Wednesday, December 20, 2006

Expedition Cambodia

How does one create a portrait of a place? What images are essential? Which tools should be used? Whose stories must be told?

Our place is Cambodia’s forgotten coast, the wild country between the Thai border and the booming tourist town of Sihanoukville. Our goal is to explore, to turn over rocks, to listen to both people and the sound of waves and to fashion a document showing what we find, so that ten, twenty and one hundred years from now, when the forgotten coast has shifted and changed, there will be a record of what once was there, a sculpted collection of memories in a handful of photos and a few thousand words.

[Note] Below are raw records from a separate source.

-- ==== Sys2Proof/Laws/Window.lean ====
section
/-! SUPPORT. The Address Window Cache and Rect Fill: what each does when every message ends `ok`, and that
they leave everything but the bus and the cache alone. -/

namespace Sys2Proof.Machine

open Sys2Proof

/-! ## Hits -/

theorem colHit_iff (s : State) (x1 x2 : Half) :
    s.colHit x1 x2 = true ↔ s.ccolV = true ∧ s.ccolX1 = x1 ∧ s.ccolX2 = x2 := by
  simp [State.colHit, and_assoc]

theorem rowHit_iff (s : State) (y1 y2 : Half) :
    s.rowHit y1 y2 = true ↔ s.crowV = true ∧ s.crowY1 = y1 ∧ s.crowY2 = y2 := by
  simp [State.rowHit, and_assoc]

/-- Filling the cache with the pair it holds changes nothing. -/
theorem fillCol_of_hit {s : State} {x1 x2 : Half} (h : s.colHit x1 x2 = true) : s.fillCol x1 x2 = s := by
  obtain ⟨hv, h1, h2⟩ := (colHit_iff s x1 x2).mp h
  rw [State.fillCol, ← hv, ← h1, ← h2]

theorem fillRow_of_hit {s : State} {y1 y2 : Half} (h : s.rowHit y1 y2 = true) : s.fillRow y1 y2 = s := by
  obtain ⟨hv, h1, h2⟩ := (rowHit_iff s y1 y2).mp h
  rw [State.fillRow, ← hv, ← h1, ← h2]

/-- A pair that has just been filled in hits. -/
@[simp] theorem fillCol_hit (s : State) (x1 x2 : Half) : (s.fillCol x1 x2).colHit x1 x2 = true := by
  simp [State.colHit]

@[simp] theorem fillRow_hit (s : State) (y1 y2 : Half) : (s.fillRow y1 y2).rowHit y1 y2 = true := by
  simp [State.rowHit]

/-! ## Everything ends `ok` -/

theorem messages_append (a b : List Event) : messages (a ++ b) = messages a + messages b := by
  induction a with
  | nil => simp [messages]
  | cons e a ih => cases e <;> simp [messages, ih, Nat.add_right_comm]

theorem messages_columnEvents (s : State) (x1 x2 : Half) :
    messages (s.columnEvents x1 x2) = if s.colHit x1 x2 then 0 else 2 := by
  unfold State.columnEvents
  split <;> simp [messages, commandEvents, dataEvent]

theorem messages_rowEvents (s : State) (y1 y2 : Half) :
    messages (s.rowEvents y1 y2) = if s.rowHit y1 y2 then 0 else 2 := by
  unfold State.rowEvents
  split <;> simp [messages, commandEvents, dataEvent]

@[simp] theorem rowEvents_sent (s : State) (evs : List Event) (n : Nat) (y1 y2 : Half) :
    (s.sent evs n).rowEvents y1 y2 = s.rowEvents y1 y2 := rfl
@[simp] theorem rowEvents_fillCol (s : State) (x1 x2 y1 y2 : Half) :
    (s.fillCol x1 x2).rowEvents y1 y2 = s.rowEvents y1 y2 := rfl

theorem columnStep_sent {s : State} {x1 x2 : Half} (hd : s.dc = true)
    (h : s.answersOk (messages (s.columnEvents x1 x2))) :
    columnStep x1 x2 s =
      ⟨.ok (), (s.sent (s.columnEvents x1 x2) (messages (s.columnEvents x1 x2))).fillCol x1 x2⟩ := by
  by_cases hit : s.colHit x1 x2 = true
  · simp [columnStep, State.columnEvents, hit, messages, fillCol_of_hit hit]
  · rw [messages_columnEvents, if_neg hit] at h
    have h1 : s.dropCol.answersOk 1 := answersOk_le s h (by omega)
    have h2 : (s.dropCol.sent (commandEvents s.cfg.cmdCaset true) 1).answersOk 1 :=
      answersOk_sent (m := 1) (n := 1) s.dropCol h
    rw [columnStep, if_neg hit, sendCommand_sent (s := s.dropCol) hd h1, andThen_ok, sendData_sent h2, andThen_ok]
    simp [State.columnEvents, hit, messages, commandEvents, dataEvent, State.fillCol, State.dropCol,
      State.sent]

theorem rowStep_sent {s : State} {y1 y2 : Half} (hd : s.dc = true)
    (h : s.answersOk (messages (s.rowEvents y1 y2))) :
    rowStep y1 y2 s =
      ⟨.ok (), (s.sent (s.rowEvents y1 y2) (messages (s.rowEvents y1 y2))).fillRow y1 y2⟩ := by
  by_cases hit : s.rowHit y1 y2 = true
  · simp [rowStep, State.rowEvents, hit, messages, fillRow_of_hit hit]
  · rw [messages_rowEvents, if_neg hit] at h
    have h1 : s.dropRow.answersOk 1 := answersOk_le s h (by omega)
    have h2 : (s.dropRow.sent (commandEvents s.cfg.cmdPaset true) 1).answersOk 1 :=
      answersOk_sent (m := 1) (n := 1) s.dropRow h
    rw [rowStep, if_neg hit, sendCommand_sent (s := s.dropRow) hd h1, andThen_ok, sendData_sent h2, andThen_ok]
    simp [State.rowEvents, hit, messages, commandEvents, dataEvent, State.fillRow, State.dropRow,
      State.sent]

/-- `set_window` when every message ends `ok` (R110 to R114): the commands of the axes that miss, and both
axes cached. -/
theorem setWindow_sent {s : State} {x y w h : Int} {x1 x2 y1 y2 : Half} (hd : s.dc = true)
    (hx1 : trunc16 x = x1) (hx2 : trunc16 (lastOf x w) = x2)
    (hy1 : trunc16 y = y1) (hy2 : trunc16 (lastOf y h) = y2)
    (ha : s.answersOk (messages (s.windowEvents x1 x2 y1 y2))) :
    setWindow x y w h s =
      ⟨.ok (), ((s.sent (s.windowEvents x1 x2 y1 y2)
        (messages (s.windowEvents x1 x2 y1 y2))).fillCol x1 x2).fillRow y1 y2⟩ := by
  subst hx1 hx2 hy1 hy2
  rw [State.windowEvents, messages_append] at *
  rw [setWindow, columnStep_sent hd (answersOk_le s ha (by omega)), andThen_ok,
    rowStep_sent (by simpa using hd)]
  · rw [rowEvents_fillCol, rowEvents_sent]
    simp [State.fillCol, State.fillRow, State.sent, Nat.add_assoc]
  · intro k hk
    rw [rowEvents_fillCol, rowEvents_sent] at hk
    simpa using ha (messages (s.columnEvents (trunc16 x) (trunc16 (lastOf x w))) + k) (by omega)

theorem full_x1 : trunc16 (0 : Int) = (0 : Half) := by decide
theorem full_x2 : trunc16 (lastOf 0 (Config.panelW : Int)) = (239 : Half) := by decide
theorem full_y2 : trunc16 (lastOf 0 (Config.panelH : Int)) = (319 : Half) := by decide

/-- The full-panel window (R7, R140, R180). -/
theorem setFullWindow_sent {s : State} (hd : s.dc = true)
    (ha : s.answersOk (messages (s.windowEvents 0 239 0 319))) :
    setFullWindow s =
      ⟨.ok (), ((s.sent (s.windowEvents 0 239 0 319)
        (messages (s.windowEvents 0 239 0 319))).fillCol 0 239).fillRow 0 319⟩ :=
  setWindow_sent hd full_x1 full_x2 full_x1 full_y2 ha

/-! ## Frames -/

theorem dropCol_onlyWindow (s : State) : OnlyWindow s s.dropCol := rfl
theorem dropRow_onlyWindow (s : State) : OnlyWindow s s.dropRow := rfl
theorem fillCol_onlyWindow (a b : Half) (s : State) : OnlyWindow s (s.fillCol a b) := rfl
theorem fillRow_onlyWindow (a b : Half) (s : State) : OnlyWindow s (s.fillRow a b) := rfl

theorem columnStep_onlyWindow (x1 x2 : Half) (s : State) : OnlyWindow s (columnStep x1 x2 s).st := by
  unfold columnStep
  split
  · exact OnlyWindow.rfl' s
  · refine (dropCol_onlyWindow s).trans ?_
    refine andThen_keeps (R := OnlyWindow) OnlyWindow.trans (sendCommand_onlyBus _ _).onlyWindow ?_
    intro _ t _
    refine andThen_keeps (R := OnlyWindow) OnlyWindow.trans (sendData_onlyBus _ _).onlyWindow ?_
    intro _ u _
    exact fillCol_onlyWindow x1 x2 u

theorem rowStep_onlyWindow (y1 y2 : Half) (s : State) : OnlyWindow s (rowStep y1 y2 s).st := by
  unfold rowStep
  split
  · exact OnlyWindow.rfl' s
  · refine (dropRow_onlyWindow s).trans ?_
    refine andThen_keeps (R := OnlyWindow) OnlyWindow.trans (sendCommand_onlyBus _ _).onlyWindow ?_
    intro _ t _
    refine andThen_keeps (R := OnlyWindow) OnlyWindow.trans (sendData_onlyBus _ _).onlyWindow ?_
    intro _ u _
    exact fillRow_onlyWindow y1 y2 u

theorem setWindow_onlyWindow (x y w h : Int) (s : State) : OnlyWindow s (setWindow x y w h s).st :=
  andThen_keeps (R := OnlyWindow) OnlyWindow.trans (columnStep_onlyWindow _ _ s) fun _ t _ =>
    rowStep_onlyWindow _ _ t

theorem setFullWindow_onlyWindow (s : State) : OnlyWindow s (setFullWindow s).st :=
  setWindow_onlyWindow _ _ _ _ s

theorem popAlloc_onlyWindow (s : State) : OnlyWindow s s.popAlloc := rfl

theorem fillRect_onlyWindow (x y w h : Nat) (c : Color) (s : State) :
    OnlyWindow s (fillRect x y w h c s).st := by
  unfold fillRect
  split
  · exact popAlloc_onlyWindow s
  · refine (popAlloc_onlyWindow s).trans ?_
    refine andThen_keeps (R := OnlyWindow) OnlyWindow.trans (setWindow_onlyWindow _ _ _ _ _) ?_
    intro _ t _
    refine andThen_keeps (R := OnlyWindow) OnlyWindow.trans (sendCommand_onlyBus _ _).onlyWindow ?_
    intro _ u _
    refine andThen_keeps (R := OnlyWindow) OnlyWindow.trans (sendRows_onlyBus _ _ _).onlyWindow ?_
    intro _ v _
    exact (sendCommand_onlyBus _ _).onlyWindow

theorem readPanel_onlyWindow (n : Nat) (s : State) : OnlyWindow s (readPanel n s).st := by
  refine andThen_keeps (R := OnlyWindow) OnlyWindow.trans (setFullWindow_onlyWindow s) ?_
  intro _ t _
  refine andThen_keeps (R := OnlyWindow) OnlyWindow.trans (sendCommand_onlyBus _ _).onlyWindow ?_
  intro _ u _
  exact (readData_onlyBus _ _).onlyWindow

/-! ## The draw -/

/-- A clamped draw is inside its bounds (R127). -/
theorem clampDraw_bounds (ylim : Nat) (d : RectDraw) (h : 0 < ylim) :
    1 ≤ (clampDraw ylim d).w ∧ 1 ≤ (clampDraw ylim d).h ∧
    (clampDraw ylim d).x + (clampDraw ylim d).w ≤ Config.panelW ∧
    (clampDraw ylim d).y + (clampDraw ylim d).h ≤ ylim := by
  have hx : d.x % 240 < 240 := Nat.mod_lt _ (by omega)
  have hy : d.y % ylim < ylim := Nat.mod_lt _ h
  have hw : (d.w - 1) % (240 - d.x % 240) < 240 - d.x % 240 := Nat.mod_lt _ (by omega)
  have hh : (d.h - 1) % (ylim - d.y % ylim) < ylim - d.y % ylim := Nat.mod_lt _ (by omega)
  simp only [clampDraw, Config.panelW]
  omega

/-- A draw inside the bounds is left as it is. -/
theorem clampDraw_of_legal (ylim : Nat) (d : RectDraw) (hw : 1 ≤ d.w) (hh : 1 ≤ d.h)
    (hx : d.x + d.w ≤ Config.panelW) (hy : d.y + d.h ≤ ylim) : clampDraw ylim d = d := by
  simp only [Config.panelW] at hx
  obtain ⟨x, y, w, h, sel, rgb⟩ := d
  simp only at hw hh hx hy
  simp only [clampDraw, Config.panelW]
  have e1 : x % 240 = x := Nat.mod_eq_of_lt (by omega)
  have e2 : y % ylim = y := Nat.mod_eq_of_lt (by omega)
  rw [e1, e2, Nat.mod_eq_of_lt (by omega), Nat.mod_eq_of_lt (by omega)]
  congr <;> omega

end Sys2Proof.Machine
end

That the forgotten coast we describe will be different from the place experienced by others is inevitable. Perhaps some will look at our portrayal and find it impossible to recognize. We will try to tell the truth, but it can only be one truth among many, colored and constrained by our perceptions and limitations. A feverish man, out of fresh water and trying to decide if oozing red spots mean malaria or dengue fever, might justifiably dream of escaping the hellish beach where he is camped, while across the cove his companion spreads his arms and shouts that he has discovered paradise. We will try for honesty, not objectivity.

We call the coast forgotten, but this is not quite true. Forgotten by whom? Cambodians know it is there, but most have never visited. The Khmer nation, which is far older than the country called Cambodia, was born from the fertile floodplains of the Mekong River. These plains end at the foot of impassable mountains in Southwestern Cambodia. These mountains are borderlands, a refuge for thieves and exiles. Even today, the dark jungle is feral and untamed, newly scarred by logging, but still more hospitable to tigers and crocodiles than men. On the far side of this wilderness is the forgotten coast, where no roads lead.

In planning this expedition, we knew that the coast was about to change, that the outside world would take notice before long. That this would happen in the context of tourism seemed obvious. Tourism is the lifeblood of Cambodia, by far the biggest source of cash. In high season, dozens of Westerners pass by the coast on the fast boat to Thailand; surely some will remember what they see and contrive to return. Development could not be far away.

But as we prepare to set out, testing the water filter, getting the last prick of rabies vaccine and double wrapping cameras in plastic bags, the forgotten coast is improbably in the news. Headlines fill papers from Bangkok to Beijing, men in suits pore over reports in Houston and Cambodian politicians open briefcases filled with crisp, new hundred dollar bills. Beaches are the furthest thing from anyone’s mind.

Billions. Trillions. Gallons. Barrels. The numbers are meaningless. The only word that matters is OIL. Massive oil and gas deposits. With the adrenaline rush of an addict, the fitful attention of men and markets has focused on the forgotten coast. The race is on.